Source records:
-- ==== Sys2Proof/Machine/Alu16.lean ====
section
/-!
DEFINITION. 16-bit arithmetic (spec/42_alu16.md).
-/

namespace Sys2Proof.Machine

/-- ADD HL,rr (R262). -/
def addHl (p : Rp) (s : State) : Result :=
  let r := add16 s.cpu.hl (s.cpu.pair p) s.cpu.f
  done 8 ((s.setCpu (s.cpu.setHl r.1)).setFlags r.2)

/-- INC rr (R263). -/
def incPair (p : Rp) (s : State) : Result := done 8 (s.setCpu (s.cpu.setPair p (s.cpu.pair p + 1)))

/-- DEC rr (R264). -/
def decPair (p : Rp) (s : State) : Result := done 8 (s.setCpu (s.cpu.setPair p (s.cpu.pair p - 1)))

/-- ADD SP,e8 (R265). -/
def addSp (e8 : Byte) (s : State) : Result :=
  let r := spAdd s.config.spOffsetFlags s.cpu.sp e8
  done 16 ((s.setSp r.1).setFlags r.2)

/-! ### The meanings, one for each row of the table -/

/-! R262. -/
/-- ADD HL,BC -/
def execAdd_hl_bc (s : State) : Result := addHl .bc s
/-- ADD HL,DE -/
def execAdd_hl_de (s : State) : Result := addHl .de s
/-- ADD HL,HL -/
def execAdd_hl_hl (s : State) : Result := addHl .hl s
/-- ADD HL,SP -/
def execAdd_hl_sp (s : State) : Result := addHl .sp s

/-! R263. -/
/-- INC BC -/
def execInc_bc (s : State) : Result := incPair .bc s
/-- INC DE -/
def execInc_de (s : State) : Result := incPair .de s
/-- INC HL -/
def execInc_hl (s : State) : Result := incPair .hl s
/-- INC SP -/
def execInc_sp (s : State) : Result := incPair .sp s

/-! R264. -/
/-- DEC BC -/
def execDec_bc (s : State) : Result := decPair .bc s
/-- DEC DE -/
def execDec_de (s : State) : Result := decPair .de s
/-- DEC HL -/
def execDec_hl (s : State) : Result := decPair .hl s
/-- DEC SP -/
def execDec_sp (s : State) : Result := decPair .sp s

/-! R265. -/
/-- ADD SP,e8 -/
def execAdd_sp_e8 (e8 : Byte) (s : State) : Result := addSp e8 s

end Sys2Proof.Machine
end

ACTIVITY: State the number of lines in the records that contain the string "done". Nothing else is needed.

RESULT: 4